The towed load for the D3 was quite high as indicated by the necessity to remain in 2nd gear on soft dry-cold snow in the area from Ross Island to the McMurdo Ice Shelf. We estimate that each Cantago sledge with cargo had a dead weight of about 5 ton giving a total dead weight of 15 ton. There was no method available to measure draw bar pull directly, however, this was estimated from published D3 performance curves to be about 8000 lbs (35 kN) on soft snow in 2nd gear, reducing to about 3000 lbs (15 kN) in 3rd gear on thin snow-smooth sea ice. This would seem to be a sensible maximum load for long distance travel when a variety of surface conditions are encountered. The D3 performed very satisfactorily with only a few minor problems. The ether cold start facility was required at temperatures below −5°C and the batteries require heating below −15° to −12°C. A Herman Nelson heater should be considered a necessary accessory for the D3 when in the field, especially in the October-November period. A field rescue kit consisting of 2 heavy duty snatch blocks, chain and materials to make a deadman anchor should also accompany any bulldozer while in the field. This was not required by us this season but recent experience has highlighted the advantage of such equipment.

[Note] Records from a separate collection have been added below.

-- ==== Sys2Proof/Laws/KeepsCommands.lean ====
section
/-! SUPPORT. The operations that touch the stacked memory or the event log keep the invariant, one lemma per operation
(Pot, Retrain, Integrity, Phy, Egress, Power, Start, Firmware, Control, Create, Observe, DictRead, DictWrite,
DictLock, Dict, DictRows, Events, Resend, TileOps, Tick). -/

namespace Sys2Proof.Machine

theorem State.pullAll_keeps (s : State) (st) (c) : Keeps s (State.pullAll s st c) := by
  unfold State.pullAll
  repeat' first
    | with_reducible exact Keeps.refl _
    | ((with_reducible apply Keeps.step); (with_reducible first
          | apply State.pullOwn_keeps | apply State.pullFifo_keeps))
    | split
    | dsimp only

theorem State.leavePool_keeps (s : State) (st) (c) (r) : Keeps s (State.leavePool s st c r) := by
  unfold State.leavePool
  repeat' first
    | with_reducible exact Keeps.refl _
    | ((with_reducible apply Keeps.step); (with_reducible apply State.pullAll_keeps))
    | ((with_reducible apply Keeps.frame); (with_reducible apply State.quitPool_frame); exact rfl)
    | split
    | dsimp only

theorem State.offer_keeps (s : State) (st) (c) (r) : Keeps s ((State.offer s st c r).getD s) := by
  unfold State.offer
  repeat' first
    | with_reducible exact Keeps.refl _
    | ((with_reducible apply Keeps.step); (with_reducible apply State.tryEnter_keeps))
    | ((with_reducible apply Keeps.frame); (with_reducible apply State.setPc_frame); exact rfl)
    | ((apply Keeps.stepOpt (e := by assumption)); (with_reducible apply State.tryEnter_keeps))
    | split
    | dsimp only [Option.getD_some, Option.getD_none]

theorem State.offerAll_keeps (s : State) (r) (ps) : Keeps s ((State.offerAll s r ps).getD s) := by
  suffices h : ∀ t, State.offerAll s r ps = some t → Keeps s t by
    cases e : State.offerAll s r ps with
    | none => exact Keeps.refl _
    | some t => exact h t e
  induction ps generalizing s r with
  | nil =>
    intro t e
    cases e
    exact Keeps.refl _
  | cons y l ih =>
    intro t e
    unfold State.offerAll at e
    split at e
    · exact Keeps.step (ih _ _ _ e) (Keeps.stepOpt (State.offer_keeps ..) (by assumption) (Keeps.refl _))
    · cases e

theorem State.selfOffer_keeps (s : State) (r) (y) : Keeps s (State.selfOffer s r y) := by
  unfold State.selfOffer
  repeat' first
    | with_reducible exact Keeps.refl _
    | ((with_reducible apply Keeps.step); (with_reducible apply State.tryEnter_keeps))
    | ((with_reducible apply Keeps.frame); (with_reducible apply State.modPc_frame); exact rfl)
    | ((apply Keeps.stepOpt (e := by assumption)); (with_reducible apply State.tryEnter_keeps))
    | split
    | dsimp only

theorem State.selfWrite_keeps (s : State) (y) (g) (data) (who) : Keeps s (State.selfWrite s y g data who) := by
  unfold State.selfWrite
  repeat' first
    | with_reducible exact Keeps.refl _
    | ((with_reducible apply Keeps.step); (with_reducible apply State.selfOffer_keeps))
    | split
    | dsimp only

theorem State.selfPoison_keeps (s : State) (y) (g) (who) : Keeps s (State.selfPoison s y g who) := by
  unfold State.selfPoison
  repeat' first
    | with_reducible exact Keeps.refl _
    | ((with_reducible apply Keeps.step); (with_reducible apply State.selfOffer_keeps))
    | split
    | dsimp only

theorem execGranuleRequestAccept_keeps (stack) (write) (bpa) (mask) (data) (src) (unit) (tag) (s : State) :
    Keeps s (nextState (execGranuleRequestAccept stack write bpa mask data src unit tag s) s) := by
  unfold execGranuleRequestAccept
  repeat' first
    | with_reducible exact Keeps.refl _
    | ((with_reducible apply Keeps.step); (with_reducible apply State.offerAll_keeps))
    | ((with_reducible apply Keeps.frame); (with_reducible first
          | apply State.wakeDom_frame | apply State.markStand_frame); exact rfl)
    | ((apply Keeps.stepOpt (e := by assumption)); (with_reducible apply State.offerAll_keeps))
    | split
    | dsimp only [nextState]

theorem execWriteRetire_keeps (stack) (pc) (id) (s : State) :
    Keeps s (nextState (execWriteRetire stack pc id s) s) := by
  unfold execWriteRetire State.runLive
  repeat' first
    | with_reducible exact Keeps.refl _
    | ((with_reducible apply Keeps.step); (with_reducible apply State.leavePool_keeps))
    | split
    | dsimp only [nextState]

theorem execMergeWriteBack_keeps (stack) (pc) (gran) (s : State) :
    Keeps s (nextState (execMergeWriteBack stack pc gran s) s) := by
  unfold execMergeWriteBack State.runLive
  repeat' first
    | with_reducible exact Keeps.refl _
    | ((with_reducible apply Keeps.step); (with_reducible first
          | apply State.accepted_keeps | apply State.pullAll_keeps))
    | ((with_reducible apply Keeps.frame); (with_reducible first
          | apply State.enterPool_frame | apply State.pcBump_frame | apply State.setPc_frame); exact rfl)
    | split
    | dsimp only [nextState]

We had minor problems with clogging of the primary fuel filter which is in a different priming pump configuration than shown in the operator's manual. Perhaps a manually operated priming pump should be used in Antarctic conditions. There was also a leaky engine seal which required regular additions of oil. The loss of oil however decreased as the atmospheric temperature increased and as the engine accumulated more operating hours. The winch-wind wire became damaged while extracting the D5 on 1 November. This problem reoccurred in New Harbour and required cutting the winch wire and enlarging pan of the gap between winch drum and cheek to remove the crushed
A running log for the D3 is shown in table 1 with an analysis of fuel consumption for varying conditions.
Several of the older ski shells on these sledges require replacement as the keels have been worn through. The draw bars and rear ski connecting bar should also be raised to give better ground clearance, as on the newer sledges and USARP sledges.

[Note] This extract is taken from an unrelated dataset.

-- ==== Sys2Proof/Laws/State.lean ====
section
/-! SUPPORT. One lemma per group and update: what an update changes, and that it changes nothing else. -/

namespace Sys2Proof.Machine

The wannigan proved to be very useful for our laboratory, kitchen and eating area and is well fitted out. The following improvements are suggested to increase the NZ-1 versatility.
This toboggan was used generally for short distances (bathymetry and route finding) and travelled for much of the time on the third Cantago sledge to keep the distance travelled to a minimum. The machine performed satisfactorily with adjustments required to the chain drive gear box and twin carburettor, which are more difficult to tune than the standard engine.

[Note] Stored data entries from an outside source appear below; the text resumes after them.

-- ==== Sys2Proof/Tests/Slice0.lean ====
section
/-! SUPPORT. Tests: for each clause of each statement a concrete state and operands that meet its hypotheses, an ill-formed
term for each check of WellFormed, and small checks of single steps against worked values of the spec. -/

namespace Sys2Proof.Tests

open Sys2Proof Sys2Proof.Machine

set_option Elab.async false

/-! ### Small states -/

/-- The block after reset with port 0 up for long and requester 7 bound to partition 0 as entry 0, its numbers from 1. -/
def base : State :=
  { clk := { now := 960000000, ftc := 120000000 }
    dict := { blob := mapPutList 0 [] (bkey 0xC000 5 0) (beBytes 8 (2 ^ 63 + 7 * 2 ^ 32 + 1)) }
    frm := {
      ports := [(0, { start := some 0, host := true, up := true, txCredit := 4 })]
      summ := [(0, { high := 100, slots := List.replicate 64 0 })] } }

/-- A request header: opcode, partition, requester, number, LENGTH, handle, offset, and operands from byte 36 on. -/
def hdr (op part req seq len handle ofs : Nat) (args : List Byte := []) (flags : Nat := 0) : List Byte :=
  mkHdr (beBytes 1 op ++ beBytes 2 (part * 16) ++ beBytes 1 0x30 ++ beBytes 4 (req * 4096) ++ beBytes 4 seq ++
    beBytes 4 len ++ beBytes 8 0 ++ beBytes 3 handle ++ beBytes 5 ofs ++ beBytes 4 flags ++ args)

/-- The cells of a frame of requester 7. -/
def cells (seq att : Nat) (h payload : List Byte) : List (List Byte) :=
  let n := cellCount payload.length
  mkCell (mkPfx 7 seq 1 0 n att) (h ++ sliceBytes payload 0 176) ::
    (List.range (n - 1)).map fun i => mkCell (mkPfx 7 seq 2 (i + 1) n att) (sliceBytes payload (176 + 240 * i) 240)

/-- An operation of requester 7 that has been admitted with a header. -/
def opOf (seq : Nat) (h : List Byte) : OpRec :=
  { req := 7, seq := seq, att := 0, port := 0, r := 0, hdr := h, yellow := false, ord := 0, adm := 950000000,
    admFtc := 118750000, last := 950000000, waits := [], region := none }

/-- A state with the operation of one header admitted and whole, under number 90 of requester 7. -/
def withOp (s : State) (h payload : List Byte) : State :=
  { s with frm := { s.frm with
      ops := [(opKey 7 90, opOf 90 h)]
      summ := [(0, { high := 100, slots := (List.replicate 64 0).set 26 1 })]
      reasm := [(raKey 7 90 0, { cells := (cells 90 0 h payload).mapIdx fun i c => (i, { port := 0, cell := c, ord := i }), admitted := true })] } }

/-- An active region of kind k in DESC 1 of partition 0, of one unit of 2 MiB at unit 4, with its handle. -/
def regionAt (k : Nat) (len : Nat := 1) : Desc := { state := 1, kind := k, base := 4, length := len, handle := 1 }

/-- A state with one region in DESC 1. -/
def withRegion (s : State) (k : Nat) (len : Nat := 1) : State := { s with rgn := { s.rgn with desc := [(1, regionAt k len)] } }

/-! ### Attach ports and frames -/

/-- A READ header cell, a payload cell, and damaged ones. -/
def readHdr (seq : Nat) : List Byte := hdr 1 0 7 seq 64 1 0
def readCell (seq : Nat) : List Byte := (cells seq 0 (readHdr seq) []).getD 0 []
def dataCell : List Byte := mkCell (mkPfx 7 101 2 1 3 0) [1, 2, 3]
def badCell : List Byte := dataCell.set 20 9
def badPfxCell : List Byte := mkCell (mkPfx 7 101 2 0 3 0) []
def answerCell : List Byte := mkCell (mkPfx 7 101 3 0 3 0) []
def badHdrCell : List Byte := mkCell (mkPfx 7 101 1 0 1 0) (beBytes 1 1)

theorem wit_cells_checked : base.live = true ∧ 0 < base.build.A ∧ dataCell.length = 256 ∧ base.credits 1 = 0 ∧
    base.credits 0 ≠ 0 ∧ (badCell.length = 256 ∧ ccrcBad badCell = true) ∧
    (badPfxCell.length = 256 ∧ ccrcBad badPfxCell = false ∧ pfxBad badPfxCell = true) ∧
    (answerCell.length = 256 ∧ ccrcBad answerCell = false ∧ pfxBad answerCell = false ∧ 3 ≤ pfxKind answerCell) ∧
    (badHdrCell.length = 256 ∧ ccrcBad badHdrCell = false ∧ pfxBad badHdrCell = false ∧
      base.isLate (cellKey badHdrCell) = false ∧ pfxKind badHdrCell = 1 ∧ hcrcBad (cellHdr badHdrCell) = true) := by
  decide +kernel

/-- `base` with one payload cell parked, with its key late, and with an exhausted meter. -/
def parked1 : State := base.park 0 (cellKey dataCell) dataCell
def late1 : State := { base with frm := { base.frm with late := [(cellKey dataCell, 960000000)] } }
def dry1 : State := { base with cls := { meters := [(0, ⟨0, 0, 160000000⟩)] } }

theorem wit_cells_parked : base.isLate (cellKey dataCell) = false ∧ ccrcBad dataCell = false ∧ pfxBad dataCell = false ∧
    pfxKind dataCell = 2 ∧ mapFind base.frm.reasm (cellKey dataCell) = none ∧
    (base.park 0 (cellKey dataCell) dataCell).crowd 0 < 3072 ∧ late1.isLate (cellKey dataCell) = true ∧
    parked1.credits 0 ≠ 0 ∧ parked1.isLate (cellKey dataCell) = false ∧
    ((mapFind parked1.frm.reasm (cellKey dataCell)).bind fun x => mapFind x.cells (pfxIndex dataCell)).isSome = true := by
  decide +kernel

/-- A header cell passes steps 1 to 3 on port 0 of a state, with a colour. -/
def arrives (s : State) (c : List Byte) (colour : Nat) : Bool :=
  s.live && decide (0 < s.build.A) && decide (c.length = 256) && decide (s.credits 0 ≠ 0) && !ccrcBad c && !pfxBad c &&
    decide (pfxKind c = 1) && !s.isLate (cellKey c) && !hcrcBad (cellHdr c) && decide ((s.painted 0 c).2 = colour)

/-- How step 5 sees it, and what it meets at steps 6, 8 and 9, once its number has taken its slot over. -/
structure Seen where
  cls : SeqClass
  fmt : Option Nat := none
  addr : Option (Nat × Nat) := none
  chap : Option (Nat × Nat) := none
  deriving DecidableEq, Repr

def seen (s : State) (c : List Byte) : Option Seen :=
  let v := (s.painted 0 c).1
  (v.findReq (pfxReq c)).map fun r =>
    let k := v.classify r (pfxSeq c) (pfxAtt c)
    let w := if k = .takeover then v.takeOver r (pfxSeq c) else v
    ⟨k, w.formatFault (cellHdr c) (pfxReq c) (pfxSeq c) (pfxAtt c) (pfxCount c),
      w.checkAddress (cellHdr c) (pfxReq c), w.checkState (cellHdr c)⟩

/-- Header cells: of a requester not bound, of another partition, far out of the window, of a wrong VERSION, of a region
that is absent, of a slot that is not open. -/
def strangerCell : List Byte := mkCell (mkPfx 8 101 1 0 1 0) (hdr 1 0 8 101 64 1 0)
def otherPartCell : List Byte := mkCell (mkPfx 7 101 1 0 1 0) (hdr 1 1 7 101 64 1 0)
def versionCell : List Byte := mkCell (mkPfx 7 101 1 0 1 0) (mkHdr ((hdr 1 0 7 101 64 1 0).take 60 |>.set 3 0x20))
def closeCell : List Byte := (cells 101 0 (hdr 0x12 0 7 101 0 1 0) []).getD 0 []

def againCell : List Byte := (cells 90 1 (mkHdr ((readHdr 90).take 60 |>.set 2 1)) []).getD 0 []

/-- `base` with a region and with slot 26 of requester 7 in a state. -/
def slotIs (n : Nat) : State :=
  { withRegion base 0 with
    frm := { base.frm with
      summ := [(0, { high := 100, slots := (List.replicate 64 0).set 26 n })]
      done := [(26, { seq := 90, state := n, attempt := 0, code := if n = 2 then 0 else 0x12, opcode := 1 })] } }

theorem wit_header_requester :
    (arrives base strangerCell 0 = true ∧ (base.painted 0 strangerCell).1.findReq 8 = none) ∧
    (arrives base otherPartCell 0 = true ∧ (base.painted 0 otherPartCell).1.findReq 7 = some 0 ∧
      (base.painted 0 otherPartCell).1.bindsPart 0 7 (cellHdr otherPartCell) = false) ∧
    (base.painted 0 (readCell 101)).1.bindsPart 0 7 (cellHdr (readCell 101)) = true := by decide +kernel

theorem wit_header_sequence :
    (arrives base (readCell 300) 0 = true ∧ (seen base (readCell 300)).map (·.cls) = some .out) ∧
    (arrives (slotIs 1) (readCell 160) 0 = true ∧ (seen (slotIs 1) (readCell 160)).map (·.cls) = some .violation) ∧
    (arrives (slotIs 1) (readCell 90) 0 = true ∧ (seen (slotIs 1) (readCell 90)).map (·.cls) = some .progress) := by
  decide +kernel

theorem wit_header_judged :
    (arrives (slotIs 0) versionCell 0 = true ∧
      (seen (slotIs 0) versionCell).map (fun x => (x.cls, x.fmt)) = some (.takeover, some 3)) ∧
    (arrives dry1 (readCell 90) 2 = true ∧ (seen dry1 (readCell 90)).map (fun x => (x.cls, x.fmt)) = some (.fresh, none)) ∧
    (arrives base (readCell 90) 0 = true ∧ seen base (readCell 90) = some { cls := .fresh, addr := some (0x13, 4) }) ∧
    (arrives (slotIs 0) closeCell 0 = true ∧
      seen (slotIs 0) closeCell = some { cls := .takeover, chap := some (0x16, 0) }) := by decide +kernel

theorem wit_header_admitted :
    (arrives (slotIs 0) (readCell 101) 0 = true ∧ seen (slotIs 0) (readCell 101) = some { cls := .takeover }) ∧
    (arrives (slotIs 0) (readCell 90) 0 = true ∧ seen (slotIs 0) (readCell 90) = some { cls := .fresh }) ∧
    (arrives (slotIs 3) againCell 0 = true ∧ seen (slotIs 3) againCell = some { cls := .attempt }) ∧
    (((slotIs 0).painted 0 (readCell 90)).1.admitAt 0 0 7 90 0 (readHdr 90) (readCell 90) false).crowd 0 < 3072 := by decide +kernel

/-- The duplicate of a number whose response is held, and of one whose response is not. -/
def heldDup : State :=
  { slotIs 2 with
    frm := { (slotIs 2).frm with
      done := [(26, { seq := 90, state := 2, opcode := 1, held := true })],
      holds := [
        { r := 0, slot := 26, first := 0, cells := 1, left := some 959999990,
          resp := { req := 7, seq := 90, op := 0x81, code := 0, payload := [1, 2, 3, 4], cls := 0 } }] } }

theorem wit_duplicates :
    (arrives (slotIs 2) (readCell 90) 0 = true ∧ (seen (slotIs 2) (readCell 90)).map (·.cls) = some .dup ∧
      ((slotIs 2).doneView 0 26).held = false ∧ (slotIs 2).egressQ 0 < ((slotIs 2).port 0).queues.length ∧
      (((slotIs 2).painted 0 (readCell 90)).1.dupAnswer 0 0 7 90 0 (readHdr 90)).crowd 0 < 3072) ∧
    (arrives heldDup (readCell 90) 0 = true ∧ (seen heldDup (readCell 90)).map (·.cls) = some .dup ∧
      (heldDup.doneView 0 26).held = true ∧
      (heldDup.frm.holds.find? fun g => decide (g.resp.req = 7) && decide (g.resp.seq = 90)).isSome = true) := by
  decide +kernel

/-- A frame of number 90 without its header, and one whose header was admitted, both long since. -/
def orphan : State :=
  { base with frm := { base.frm with reasm := [(raKey 7 90 0, { cells := [(1, ⟨0, mkCell (mkPfx 7 90 2 1 3 0) [], 0⟩)] })] } }
def incomplete : State :=
  { base with
    frm := { base.frm with
      ops := [(opKey 7 90, opOf 90 (hdr 2 0 7 90 400 1 0))],
      reasm := [(raKey 7 90 0, { cells := [(0, ⟨0, (cells 90 0 (hdr 2 0 7 90 400 1 0) (List.replicate 400 1)).getD 0 [], 0⟩)],
                                 admitted := true })] } }
def late0 : State := { base with frm := { base.frm with late := [(raKey 7 90 0, 0)] } }
def ordered : State :=
  { base with frm := { base.frm with ops := [(opKey 7 90, { opOf 90 (readHdr 90) with waits := [90] })] } }
def heldOld : State :=
  { heldDup with frm := { heldDup.frm with holds := heldDup.frm.holds.map fun g => { g with left := some 0 } } }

Four hours helo time was used for a sea ice reconnaissance to Tripp Bay. The route expected to be taken by the D3 was flown to make a map of ice conditions. Two ice crack monitoring stations at Depot Island and C. Roberts were also established during this flight. The helo reconnaissance proved to be extremely valuable and the route map used extensively. We recommend that similar flights should be made for future tractor trains.
The improvements made in field rations are commendable. The availability of packets of frozen vegetables, roasts, chops and bacon was most appreciated. Comments on quantities, etc. were made on the form filled out for the field Store Person before leaving Scott Base.
We do feel the organisation of the food boxes could be standardised further. The food boxes should include staples, such as flour (not just self-rising), toilet rolls and paper towels. The only items to be obtained separately should be perishables, such as cheese, salami, frozen meat and vegetables.
A new "Fin" 4" diameter hand operated ice auger was used extensively by K042 this season. It is a fast efficient way of drilling holes to test ice thickness and therefore especially useful for the D3 operation. The drill was also used for bathymetry surveys to make a hole for the echo sounder transducer. The drill should be available for future tractor trains; however, some care and skill is required for efficient operation. Good quality files, sharpening stone and adequate instruction is necessary to keep the drill razor sharp and operating properly.
Three large red survival boxes were carried by the tractor train and were deployed at Butter Pt Hut, Cape Roberts Hut and on the south side of Blue Glacier for helo lift to C. Chocolate. In addition, old food caches were returned to Scott Base from the C. Roberts trig site and Butter Pt. huts. A food cache in old NZARP 20 man day cardboard
A small dismantled hut (toilet) was carried by the tractor train to Spike Cape where it was offloaded for K121 and later helo-lifted to Hanson Ridge. This could have been better organised at Scott Base, as we understand no fasteners were supplied to erect the hut. Two empty 44 gal fuel drums were also supplied by K042 with tops removed by plastic explosives, for anchoring the hut on Hanson Ridge.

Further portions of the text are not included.